Another issue that the company had was with its TMS; Giant Eagle was using a different TMS for inbound and outbound, trying to integrate several technology platforms. The company decided to consolidate inbound and outbound into a single TMS and ultimately decided to use Manhattan Associates. The implementation was chaotic, but they were able to pull it together for the go live date. The company created a supply chain planning team, bringing inbound and outbound together in one location to improve visibility. There were two key things the supply chain planning team accomplished.

First, they centralized routing. This meant they were able to build better routes, and each driver was not left to determine the optimal routes to create. The second thing they did was to introduce “dynamically static” routes. This means that it is mostly the same deliveries every trip, but allows for some flexibility. With these routes, if the delivery timeframes for stores were flexible, the company was also able to group store deliveries together, which greatly improved their ability to deliver full trucks.

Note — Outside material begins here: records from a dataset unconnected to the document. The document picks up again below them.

/-- The header's checks (R123). -/
def headerOk (ws : List Word) (pid : Nat) : Bool :=
  let w := imgWord ws
  let nwin := field (w 2) 31 24
  let nsite := field (w 3) 7 0
  let nhdl := field (w 3) 15 8
  let npn := field (w 3) 31 16
  let ntn := field (w 11) 15 0
  let fw := field (w 2) 7 0
  let fh := field (w 2) 15 8
  decide (w 0 = 0x50374C56) && decide (field (w 1) 15 0 = 1) && decide (field (w 1) 27 16 = pid)
    && decide (1 ≤ fw) && decide (fw ≤ 16) && decide (1 ≤ fh) && decide (fh ≤ 16) && decide (field (w 2) 23 16 ≤ 6)
    && decide (nwin ≤ 16) && decide (nsite ≤ 16) && decide (nhdl ≤ 16) && decide (1 ≤ npn) && decide (npn ≤ fw * fh)
    && decide (64 ≤ w 4) && decide (w 4 ≤ 2 ^ 24) && decide (w 4 ≤ 4 * ws.length) && decide (ntn ≤ 64) && decide (field (w 11) 31 16 = 0)
    && decide (w 12 = 0) && decide (w 13 = 0) && decide (w 14 = 0) && decide (w 15 = 0)
    && sectionOk (w 4) (w 5) (32 * nwin) && sectionOk (w 4) (w 6) (64 * nsite) && sectionOk (w 4) (w 7) (8 * nhdl)
    && sectionOk (w 4) (w 8) (16 * npn) && sectionOk (w 4) (w 9) (264 * ntn)
    && (decide (w 10 = 0) || sectionOk (w 4) (w 10) 2176)

/-- The node records of a panel: addresses below 72, `NWORDS` of the kind, no node and plane twice (R124, R126). -/
def recordsOk (ns : List NodeRec) (heads : List Nat) : Bool :=
  decide ((ns.map fun r => (r.node, r.npl)).Nodup)
    && heads.all fun h => decide (field h 6 0 < 72) && decide (field h 15 8 = nodeWords (field h 6 0))

/-- The header words of the node records of a panel record. -/
def nodeHeads (ws : List Word) (i : Nat) : Nat → List Nat
  | 0 => []
  | n + 1 => imgWord ws i :: nodeHeads ws (i + 1 + field (imgWord ws i) 15 8) n

/-- One directory entry and its record (R124). -/
def panelOk (ws : List Word) (fw fh k : Nat) : Bool :=
  let r := readPanel ws k
  let rtn := field (dirWord ws k 0) 31 16
  let nn := field (dirWord ws k 1) 15 0
  decide (r.dx < fw) && decide (r.dy < fh) && decide (rtn ≤ 1024) && decide (nn ≤ 144)
    && sectionOk (imgLen ws) (dirWord ws k 2) (4 * r.size)
    && recordsOk r.nodes (nodeHeads ws (dirWord ws k 2 / 4 + rtn) nn)

/-- A tree and port record's header (R125). -/
def treeOk (h : Nat) : Bool :=
  match field h 1 0 with
  | 1 => decide (1 ≤ field h 5 2) && decide (field h 5 2 ≤ 7) && decide (field h 7 6 ≤ 1)
  | 2 => true
  | _ => false

/-- Order 1 of R126. -/
def shapeChecks (ws : List Word) (pid : Nat) (p : Pattern) : Bool :=
  headerOk ws pid && ((List.range p.panels.length).all fun k => panelOk ws p.fw p.fh k)
    && decide ((p.panels.map fun r => (r.dx, r.dy)).Nodup)
    && ((List.range p.tnodes.length).all fun k => treeOk (treeHead ws k))
    && decide ((p.tnodes.map fun r => (r.node, r.npl)).Nodup)

/-! ### Orders 2 and 3: slots and configuration words -/

/-- Every node record with the panel offset it stands at; tree and port records stand at the origin. -/
def allRecords (p : Pattern) : List (Nat × Nat × NodeRec) :=
  (p.panels.flatMap fun r => r.nodes.map fun n => (r.dx, r.dy, n)) ++ p.tnodes.map fun n => (0, 0, n)

/-- The valid slots of a record: index, T-word, A-word (R88, R90). -/
def recSlots (r : NodeRec) : List (Nat × Word × Word) :=
  if kindOf r.node == .cv then []
  else ((List.range 16).map fun k => (k, r.words.getD (2 * k) 0, r.words.getD (2 * k + 1) 0)).filter fun e => tV e.2.1

/-- Order 2 of R126: every valid slot's opcode is assigned and accepted by its node. -/
def opcodesOk (p : Pattern) : Bool :=
  (allRecords p).all fun e => (recSlots e.2.2).all fun k => decodeA (kindOf e.2.2.node) 0 k.2.2 != .error .illegalOpcode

For Giant Eagle, the move to seven day deliveries has also greatly increased backhaul opportunities for the company, as the same truck is in the same place at the same time on the same day. Combined with the consolidation of inbound and outbound, the company has seen some significant results since 2015. Namely, their cube has improved 7 percent, empty miles have been reduced 8 percent, total miles have been reduced 7.7 percent, and the incremental revenue from all of this amounts to $2.2 million per year.